Today, I purchased Tweetbot for Mac. I paid $20 for this piece of software that will do nothing but serve as a avenue for me to tweet my thoughts for the days that I remain on Twitter – and those days are numbered.
You might say, “Matt, that seems silly. Why would you spend that much money on a Twitter program? That’s a waste!” Indeed, under other circumstances I might agree with you. However, the fact of the matter is that the author of Tweetbot, Tapbots, is being fundamentally screwed by Twitter. In fact, every company that sought to build a product line off of the ecosystem that Twitter created is being screwed right now, and Twitter doesn’t much seem to care.
In August, Twitter imposed new restrictions on applications that meet the need of a standard Twitter client (you can read the blog post here). Specifically, their new restrictions function as follows:
Additionally, if you are building a Twitter client application that is accessing the home timeline, account settings or direct messages API endpoints (typically used by traditional client applications) or are using our User Streams product, you will need our permission if your application will require more than 100,000 individual user tokens.
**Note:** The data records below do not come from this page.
def execVadd (g : Guard) (t : LType) (m : Fin 4) (d a b : Fin 8) (s : State) : Out := svu0 g (.bin .add t m d a (.vec b)) s
def execVaddScalar (g : Guard) (t : LType) (m : Fin 4) (d a : Fin 8) (b : Reg) (s : State) : Out :=
  svuB g (.bin .add t m d a .scalar) b s
def execVsub (g : Guard) (t : LType) (m : Fin 4) (d a b : Fin 8) (s : State) : Out := svu0 g (.bin .sub t m d a (.vec b)) s
def execVsubScalar (g : Guard) (t : LType) (m : Fin 4) (d a : Fin 8) (b : Reg) (s : State) : Out :=
  svuB g (.bin .sub t m d a .scalar) b s
def execVmul (g : Guard) (t : LType) (m : Fin 4) (d a b : Fin 8) (s : State) : Out := svu0 g (.bin .mul t m d a (.vec b)) s
def execVmulScalar (g : Guard) (t : LType) (m : Fin 4) (d a : Fin 8) (b : Reg) (s : State) : Out :=
  svuB g (.bin .mul t m d a .scalar) b s
def execVfma (g : Guard) (t : LType) (m : Fin 4) (d a b : Fin 8) (s : State) : Out := svu0 g (.bin .fma t m d a (.vec b)) s
def execVfmaScalar (g : Guard) (t : LType) (m : Fin 4) (d a : Fin 8) (b : Reg) (s : State) : Out :=
  svuB g (.bin .fma t m d a .scalar) b s
def execVmin (g : Guard) (t : LType) (m : Fin 4) (d a b : Fin 8) (s : State) : Out := svu0 g (.bin .min t m d a (.vec b)) s
def execVminScalar (g : Guard) (t : LType) (m : Fin 4) (d a : Fin 8) (b : Reg) (s : State) : Out :=
  svuB g (.bin .min t m d a .scalar) b s
def execVmax (g : Guard) (t : LType) (m : Fin 4) (d a b : Fin 8) (s : State) : Out := svu0 g (.bin .max t m d a (.vec b)) s
def execVmaxScalar (g : Guard) (t : LType) (m : Fin 4) (d a : Fin 8) (b : Reg) (s : State) : Out :=
  svuB g (.bin .max t m d a .scalar) b s
def execVabs (g : Guard) (t : LType) (m : Fin 4) (d a : Fin 8) (s : State) : Out := svu0 g (.un .abs t m d a) s
def execVneg (g : Guard) (t : LType) (m : Fin 4) (d a : Fin 8) (s : State) : Out := svu0 g (.un .neg t m d a) s
def execVcmp (g : Guard) (t : LType) (c : Fin 5) (v : Fin 4) (a b : Fin 8) (s : State) : Out :=
  svu0 g (.cmp t c v a (.vec b)) s
def execVcmpScalar (g : Guard) (t : LType) (c : Fin 5) (v : Fin 4) (a : Fin 8) (b : Reg) (s : State) : Out :=
  svuB g (.cmp t c v a .scalar) b s
/-- The lane type of VSEL, VAND, VOR, VXOR, VPERM, VBCAST and VSPLAT is ignored (R183). -/
def execVsel (g : Guard) (_t : LType) (m : Fin 4) (d a b : Fin 8) (s : State) : Out := svu0 g (.sel m d a (.vec b)) s
def execVselScalar (g : Guard) (_t : LType) (m : Fin 4) (d a : Fin 8) (b : Reg) (s : State) : Out :=
  svuB g (.sel m d a .scalar) b s
def execVand (g : Guard) (t : LType) (m : Fin 4) (d a b : Fin 8) (s : State) : Out := svu0 g (.bin .and t m d a (.vec b)) s
def execVandScalar (g : Guard) (t : LType) (m : Fin 4) (d a : Fin 8) (b : Reg) (s : State) : Out :=
  svuB g (.bin .and t m d a .scalar) b s
def execVor (g : Guard) (t : LType) (m : Fin 4) (d a b : Fin 8) (s : State) : Out := svu0 g (.bin .or t m d a (.vec b)) s
def execVorScalar (g : Guard) (t : LType) (m : Fin 4) (d a : Fin 8) (b : Reg) (s : State) : Out :=
  svuB g (.bin .or t m d a .scalar) b s
def execVxor (g : Guard) (t : LType) (m : Fin 4) (d a b : Fin 8) (s : State) : Out := svu0 g (.bin .xor t m d a (.vec b)) s
def execVxorScalar (g : Guard) (t : LType) (m : Fin 4) (d a : Fin 8) (b : Reg) (s : State) : Out :=
  svuB g (.bin .xor t m d a .scalar) b s
def execVtern (g : Guard) (t : BitVec 8) (d a b : Fin 8) (s : State) : Out := svu0 g (.tern t d a b) s
def execVshl (g : Guard) (t : LType) (m : Fin 4) (d a b : Fin 8) (s : State) : Out := svu0 g (.bin .shl t m d a (.vec b)) s
def execVshlScalar (g : Guard) (t : LType) (m : Fin 4) (d a : Fin 8) (b : Reg) (s : State) : Out :=
  svuB g (.bin .shl t m d a .scalar) b s
def execVshr (g : Guard) (t : LType) (m : Fin 4) (d a b : Fin 8) (s : State) : Out := svu0 g (.bin .shr t m d a (.vec b)) s
def execVshrScalar (g : Guard) (t : LType) (m : Fin 4) (d a : Fin 8) (b : Reg) (s : State) : Out :=
  svuB g (.bin .shr t m d a .scalar) b s
def execVcvt (g : Guard) (t : LType) (k : Bool) (o : VType) (m : Fin 4) (d a : Fin 8) (s : State) : Out :=
  svu0 g (.cvt t k o m d a) s
def execVcvte (g : Guard) (x : NarrowType) (d a b : Fin 8) (s : State) : Out := svu0 g (.cvte x d a b) s
def execVlog2 (g : Guard) (m : Fin 4) (d a : Fin 8) (s : State) : Out := svu0 g (.un .log2 .f32 m d a) s
def execVexp2 (g : Guard) (m : Fin 4) (d a : Fin 8) (s : State) : Out := svu0 g (.un .exp2 .f32 m d a) s
def execVrcp (g : Guard) (m : Fin 4) (d a : Fin 8) (s : State) : Out := svu0 g (.un .rcp .f32 m d a) s
def execVrsq (g : Guard) (m : Fin 4) (d a : Fin 8) (s : State) : Out := svu0 g (.un .rsq .f32 m d a) s
def execVtanh (g : Guard) (m : Fin 4) (d a : Fin 8) (s : State) : Out := svu0 g (.un .tanh .f32 m d a) s
def execVsigm (g : Guard) (m : Fin 4) (d a : Fin 8) (s : State) : Out := svu0 g (.un .sigm .f32 m d a) s
def execVredadd (g : Guard) (t : LType) (m : Fin 4) (d a : Fin 8) (s : State) : Out :=
  svuCross g (svuPut (.red false t m d a) 0 0) s
def execVredmax (g : Guard) (t : LType) (m : Fin 4) (d a : Fin 8) (s : State) : Out :=
  svuCross g (svuPut (.red true t m d a) 0 0) s
def execVimax (g : Guard) (t : LType) (m : Fin 4) (d a b : Fin 8) (s : State) : Out := svu0 g (.imax t m d a (.vec b)) s
def execVimaxScalar (g : Guard) (t : LType) (m : Fin 4) (d a : Fin 8) (b : Reg) (s : State) : Out :=
  svuB g (.imax t m d a .scalar) b s
def execVscan (g : Guard) (t : LType) (d a : Fin 8) (s : State) : Out := svuCross g (svuPut (.scan t d a) 0 0) s
def execVperm (g : Guard) (_t : LType) (m : Fin 4) (d a b : Fin 8) (s : State) : Out :=
  svuCross g (svuPut (.perm m d a (.vec b)) 0 0) s
def execVpermScalar (g : Guard) (_t : LType) (m : Fin 4) (d a : Fin 8) (b : Reg) (s : State) : Out :=
  svuCross g (do svuPut (.perm m d a .scalar) 0 (← readReg b)) s
def execVbcast (g : Guard) (_t : LType) (m : Fin 4) (d a b : Fin 8) (s : State) : Out :=
  svuCross g (svuPut (.bcast m d a (.vec b)) 0 0) s
def execVbcastScalar (g : Guard) (_t : LType) (m : Fin 4) (d a : Fin 8) (b : Reg) (s : State) : Out :=
  svuCross g (do svuPut (.bcast m d a .scalar) 0 (← readReg b)) s
def execVsplat (g : Guard) (_t : LType) (m : Fin 4) (d : Fin 8) (b : Reg) (s : State) : Out := svuB g (.splat m d) b s
def execVpopc (g : Guard) (t : LType) (m : Fin 4) (d a : Fin 8) (s : State) : Out := svu0 g (.un .popc t m d a) s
Now, I’ll do a little bit of translation for those of you who are unfamiliar with how Twitter’s authentication system works. Essentially, one user token is equal to one application (e.g. Tweetbot) being able to access one Twitter account and being able to do something as that user. So, if you (as a company) are building a traditional twitter client, Twitter has essentially imposed a 100,000 user account limit on the number of user accounts your application can access across all of your customers. For added oomph, there are some users (like myself) who have more than one Twitter account. That means more than one token.
The truth is that 100,000 is a pretty large number regardless, but the result of this large number meant an increased price point for Tweetbot: $20. There’s just no way around the fact that Tapbots does excellent work. I’ve honestly been spoiled by their apps. They’re beautiful, featureful, and an all around pleasure to use. They’re everything an application should be. Honestly, if it weren’t Tapbots we were talking about, I probably wouldn’t have shelled out $20 for Tweetbot for Mac, but I can’t deny that they do good work and are worth the coin. I want to do everything I can to support them, including paying a bit more than I might otherwise for a Twitter client.
To add insult to injury, Twitter has done very little with their own desktop client in quite a long time. In fact, I don’t think it’s received any substantial updates since Twitter acquired atebits and rebranded Tweetie as Twitter for Mac. Since then, the guy behind the client they acquired has hit the reboot button on atebits and is doing his own thing, meaning, I suspect, that we shouldn’t expect any updates to Twitter for Mac anytime soon. Twitter’s neglect of their desktop client has resulted in it being the worst in the arena. It doesn’t support read later services like Readability, doesn’t provide any selection in terms of link shortening or image uploading, doesn’t fully support Instagram links in the client (you have to open your browser to see them), and has a lot of weird bugs that have never been addressed. Their mobile apps are marginally better, but not by much.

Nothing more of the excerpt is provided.